Wednesday, October 17, 2007

Palestinian Christan Tortured and Murdered

"We feel Rami was killed for his Christian faith"

The killing of a prominent Palestinian Christian activist on Sunday sent a shudder of fear through the Gaza Strip's tiny Christian community, which is feeling increasingly insecure since the Islamic Hamas seized control there last summer.

The body of Rami Khader Ayyad, the 32-year-old director of Gaza's only Christian bookstore, was found on a Gaza City street early Sunday. The body bore a visible gunshot wound to the head, and an official at Gaza's Shifa Hospital said he was also stabbed numerous times. Ayyad had been missing since Saturday afternoon.

Ayyad's store, the Teacher's Bookshop, is associated with a Christian group called the Palestinian Bible Society. Ayyad regularly received anonymous death threats from people angry about his perceived missionary work, a rarity among Gaza's Christians, and in April, the bookstore was firebombed.

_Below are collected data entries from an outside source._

/-- The pipes move at the frame boundary of head `n`: those that had left before join, then those that are to leave it leave. -/
def pipeBoundary (s : State) (n : Nat) : State :=
  let s := (List.range 40).foldl (fun s p =>
    if s.wantsJoin p && s.fld (SCENE_ASSIGN p) SCENE_ASSIGN_head == n then pipeJoin s p else s) s
  pipesNow ((List.range 40).foldl (fun s p =>
    if s.wantsLeave p && s.fld (SCENE_ASSIGN p) SCENE_ASSIGN_cur_head == n then pipeLeave s p else s) s)

/-! ## A write by an initiator to the SCENE block -/

/-- A register write to the SCENE block, by the way each register takes it (R93, R94, R98, R135, R136, R139). -/
def sceneWrite (s : State) (a : Nat) (w : Word) : State :=
  let (n, off) := scenePage a
  if 0x40104000 ≤ a then if a < 0x40104000 + 4 * 40 then pipeAssign s ((a - 0x40104000) / 4) w else s
  else if off == 0 then updateHold s n (bitOf w SCENE_UPDATE_hold)
  else if off == 0x34 then palDataWrite s n w
  else if off == 0x38 then palLoadWrite s n w
  else if off == 0x488 then gammaWrite s n w
  else if off == 0x600 then coefIndexWrite s n w
  else if off == 0x604 then coefWrite s n w
  else if 0x500 ≤ off ∧ off < 0x580 ∧ (off % 0x40 = 4 ∨ off % 0x40 = 8) then videoBaseWrite s n ((off - 0x500) / 0x40) (off % 0x40 == 8) w
  else if heldOffset off then sceneKiln s n a w
  else if off == 0x480 then markSceneReg (pixelWrite s n a (((s.setReg a (s.pixReg n a)).writeCodes a w).reg a)) n off
  else if off == 0x484 then markSceneReg (s.writeCodes a w) n off
  else s.writeCodes a w

/-- A register read of the SCENE block: the state after it and the word. -/
def sceneReadReg (s : State) (a : Nat) : State × Word :=
  let (n, off) := scenePage a
  if a < 0x40104000 ∧ off = 0x34 then palDataRead s n
  else if a < 0x40104000 ∧ off = 0x488 then gammaRead s n
  else if a < 0x40104000 ∧ off = 0x604 then coefRead s n
  else
    match s.sceneHome a with
    | none => (s, 0)
    | some home =>
      let bad := if 0x500 ≤ off ∧ off < 0x580 ∧ off % 0x40 = 0 ∧ a < 0x40104000 then
        match s.videoAccess n ((off - 0x500) / 0x40) with
        | some p => s.setBit home SCENE_VID_CTRL_bad_cfg (s.videoBadCfg p)
        | none => s else s
      let now := if off = 0x440 ∨ off = 0x480 then bad.setReg home (bad.pixReg n home) else bad
      (bad.readClears home, now.readCodes home)

/-! ## Sprites -/

/-- The pixel budget of a line whose period is `t` scene cycles (R84, R85). -/
def pixelBudget (t : Nat) : Nat := if t < 3072 then 4 * (t - 1024) else 8192

/-- The sprites accepted so far on a line, their span pixels, the descriptor that ended the scan with the limits it broke, the descriptors read, and those
skipped. -/
structure Accepted where
  list : List Sprite
  pixels : Nat
  drop : Option (Nat × Bool × Bool)
  reads : List (Nat × Nat)
  skipped : List Nat

/-- The scan of descriptors from `d` on for line `l` (R83, R84): the first sprite past a limit ends it. -/
def sprScan (s : State) (n : Nat) (l : Int) (width budget : Nat) : Nat → Nat → Accepted → Accepted
  | 0, _, acc => acc
  | fuel + 1, d, acc =>
    let k := s.sprKey n d
    let y := signed 14 k.y
    let next := fun (acc : Accepted) => if k.last then acc else sprScan s n l width budget fuel (d + 1) acc
    if !k.enable || l < y || y + k.lines ≤ l then next acc
    else
      let r := spriteDesc s n d
      let acc := { acc with reads := acc.reads ++ r.reads }
      match r.val with
      | none => next acc
      | some spr =>
        if spr.badFormat then next { acc with skipped := acc.skipped ++ [d] }
        else
          let span := spr.span width
          let many := 256 ≤ acc.list.length
          let pix := budget < acc.pixels + span
          if many || pix then { acc with drop := some (d, many, pix) }
          else next { acc with list := acc.list ++ [spr], pixels := acc.pixels + span }

/-- What the evaluation of line `l` of head `n` gives (R83 to R85). -/
def State.sprAccept (s : State) (n : Nat) (l : Int) : Accepted :=
  sprScan s n l (s.width n) (pixelBudget (s.head n).lineT) (s.head n).sprCount 0 ⟨[], 0, none, [], []⟩

/-- The record of the first sprite omitted from line `l` (R84). -/
def sprDrop (s : State) (n l : Nat) : Option (Nat × Bool × Bool) → State
  | none => s
  | some (d, many, pix) =>
    let r := SCENE_SPR_STAT n
    let s := if many then s.setBit r SCENE_SPR_STAT_cnt_ovf true else s
    let s := if pix then s.setBit r SCENE_SPR_STAT_pix_ovf true else s
    (s.setFld r SCENE_SPR_STAT_first_drop d).setFld r SCENE_SPR_STAT_ovf_line l

/-- Whether line `l` of head `n` has been evaluated. -/
def State.evaluated (s : State) (n l : Nat) : Bool := (s.head n).evals.any (·.line == l)

/-- Line `l` of head `n` evaluated (R83 to R85), and, where the mosaic of the sprite plane takes its pixels from another line, that line for it (R124): the
descriptors read are kept until the line is composed (R87). Failed reads and skipped descriptors are counted once. -/
def evalSprites (s : State) (n l : Nat) : State :=
  if s.evaluated n l || !s.bit (SCENE_SPR_CTRL n) SCENE_SPR_CTRL_enable then s
  else
    let r := s.sprAccept n l
    let y := (mosaicPos s.reg n 8 0 l).2
    let p := if y == (l : Int) then none else some (y, s.sprAccept n y)
    let reads := match p with | some (_, q) => q.reads | none => []
    let skipped := match p with | some (_, q) => q.skipped | none => []
    let s := (countReads s n (r.reads ++ reads)).countBy (SCENE_FAULT n) SCENE_FAULT_fmt_bad (r.skipped ++ skipped).eraseDups.length
    let s := sprDrop s n l r.drop
    let peak := SCENE_SPR_PEAK n
    let s := (s.setFld peak SCENE_SPR_PEAK_max_count (max (s.fld peak SCENE_SPR_PEAK_max_count) r.list.length)).setFld
      peak SCENE_SPR_PEAK_max_pixels (max (s.fld peak SCENE_SPR_PEAK_max_pixels) r.pixels)
    let h := s.head n
    s.setHead n { h with evals := h.evals ++ [⟨l, r.list, p.map (fun e => (e.1, e.2.list))⟩] }

/-- One key read again from the table at a frame boundary; a failed read gives a disabled key (R88, R99). -/
def reloadKey (s : State) (n d : Nat) : State :=
  let r := sceneRead s n ((s.head n).sprBase + 16 * d) 16
  let v := leOf r.data
  let key := if r.err || r.poison then sprKeyNone d else sprKeyOf (bitsN v 31 0) (bitsN v 63 32) (bitsN v 95 64) (bitsN v 127 96)
  let h := r.s.head n
  r.s.setHead n { h with keys := smSet sprKeyNone h.keys d key }

/-- The sprite table takes effect at a frame boundary, and the keys are reloaded when SPR_TABLE or SPR_CTRL.count was written or reload asks for it (R88). -/
def spriteBoundary (s : State) (n : Nat) : State :=
  let h := s.head n
  let base := (s.reg (SCENE_SPR_TABLE n)).toNat
  let count := s.fld (SCENE_SPR_CTRL n) SCENE_SPR_CTRL_count
  if !h.sprDirty && !s.bit (SCENE_SPR_CTRL n) SCENE_SPR_CTRL_reload then s
  else
    let s := s.setHead n { h with sprBase := base, sprCount := count, keys := [], sprDirty := false }
    let s := (List.range count).foldl (fun s d => reloadKey s n d) s
    markAll (s.setBit (SCENE_SPR_CTRL n) SCENE_SPR_CTRL_reload false) n

/-! ## A line -/

/-- The sprites accepted for line `l`, as they were read at its evaluation (R83, R87). -/
def State.lineSprites (s : State) (n l : Nat) : List Sprite := (((s.head n).evals.find? (·.line == l)).map (·.list)).getD []

/-- The sprites whose pixels the sprite plane shows on line `l`: those accepted for the line that its mosaic takes it from (R124), as they were read at the
evaluation of line `l`. Where a beam list has moved the mosaic's blocks since, that line is evaluated with line `l` (R87; assumption 105). -/
def State.planeLook (s : State) (n l : Nat) : Look (List Sprite) :=
  let y := (mosaicPos (s.useReg n) n 8 0 l).2
  if y == (l : Int) || !s.useBit n (SCENE_SPR_CTRL n) SCENE_SPR_CTRL_enable then Look.pure (s.lineSprites n l)
  else
    match ((s.head n).evals.find? (·.line == l)).bind (·.plane) with
    | some (y', ds) => if y' == y then Look.pure ds else let a := s.sprAccept n y; ⟨some a.list, a.reads, [], []⟩
    | none => let a := s.sprAccept n y; ⟨some a.list, a.reads, [], []⟩

/-- The classes that meet at each of the first `k` columns of line `l` (R89). -/
def lineClasses (s : State) (n l k : Nat) : List (Look Nat) :=
  (List.range (min k (s.width n))).map (fun x => collClasses s (s.otcHeld n l) n (s.lineSprites n l) x l)

/-- Some looks made together. -/
def Look.all {α : Type} (ls : List (Look α)) : Look (List α) :=
  ⟨some (ls.filterMap (·.val)), (ls.map (·.reads)).flatten, (ls.map (·.bad)).flatten, (ls.map (·.otc)).flatten⟩

/-- The classes met on line `l` joined to the working hit rows (R89, R90). -/
def joinHits (s : State) (n l : Nat) (sets : List Nat) : State :=
  let h := s.head n
  let hits := sets.foldl (fun hits set => collide s n set hits) h.hits
  s.setHead n { h with hits := hits, hitLine := if h.hitLine.isNone && !hits.isEmpty then some l else h.hitLine }

/-- The collision of the whole line `l`, fetched for it alone (R91). -/
def collideLine (s : State) (n l : Nat) : State :=
  let r := Look.all (lineClasses s n l (s.width n))
  joinHits (fetched s n l r) n l (r.val.getD [])

/-- The bytes of line `l` whose first pixels have the colours `px`: those through the post-blend chain, then the fill (R156). -/
def rowBytes (s : State) (n l : Nat) (px : List Rgb) : List Byte :=
  let out := (List.zip (List.range (s.width n)) px).map (fun e => postBlend s n e.1 l e.2)
  let fill := (List.range (s.width n - px.length)).map (fun i => fillPixel s n (px.length + i) l)
  packRow s n (out ++ fill)

/-- The first `k` pixels of line `l` composed, with the palettes they took (R120). -/
def pixelLooks (s : State) (n l k : Nat) : Look (List (Rgb × List Nat)) :=
  (s.planeLook n l).bind fun ds => Look.all ((List.range (min k (s.width n))).map (fun x => composeRgb s (s.otcHeld n l) n ds x l))

/-- Line `l` of head `n` composed up to pixel `k`: its bytes, the fill after those pixels (R156), and the state with its reads made, its bad blocks counted, the
collision of those pixels joined and its band's palettes recorded (R89, R96, R99). -/
def composePixels (s : State) (n l k : Nat) : State × List Byte :=
  let pixels := pixelLooks s n l k
  let px := pixels.val.getD []
  let bytes := rowBytes s n l (px.map (·.1))
  let classes := Look.all (lineClasses s n l k)
  let s := joinHits (fetched s n l (pixels.after classes)) n l (classes.val.getD [])
  let h := s.head n
  let old := if l % 16 == 0 then 0 else smGet (fun _ => 0) h.bandPal (l / 16)
  (s.setHead n { h with bandPal := smSet (fun _ => 0) h.bandPal (l / 16) ((px.map (·.2)).flatten.foldl (fun m p => m ||| 2 ^ p) old) }, bytes)

/-- The end of the last line (R90): the working rows copied and cleared, the summary set. The collision event is the summary's any bit. -/
def lastLine (s : State) (n : Nat) : State :=
  let h := s.head n
  let s := (List.range 16).foldl (fun s c => s.setFld (SCENE_COLL n c) SCENE_COLL_hits (smGet (fun _ => 0) h.hits c)) s
  let st := SCENE_COLL_STAT n
  let s := ((s.setBit st SCENE_COLL_STAT_any (!h.hits.isEmpty)).setFld st SCENE_COLL_STAT_first_line (h.hitLine.getD 0)).setBit
    st SCENE_COLL_STAT_partial (h.skipped && !s.bit (SCENE_SPR_CTRL n) SCENE_SPR_CTRL_coll_full)
  s.setHead n { s.head n with hits := [], hitLine := none, skipped := false, palJob := h.palJob.map (fun j => { j with waits := false }) }

end Sys2Proof.Machine
end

"We feel Rami was killed for his Christian faith," said Simon Azazian, a spokesman at the Bible Society's head office in Jerusalem.

About 3,200 Christians live in Gaza among 1.4 million Muslims. While Christians and Muslims have generally gotten along over the years, Christians have grown uneasy since Hamas routed forces of the secular Fatah movement and seized control of Gaza in June. During the takeover, vandals ransacked a Roman Catholic convent and an adjacent school, breaking crosses and smashing the face of a ceramic Jesus.

As in other Muslims majority areas, the population of Christians in Gaza is steadily declining.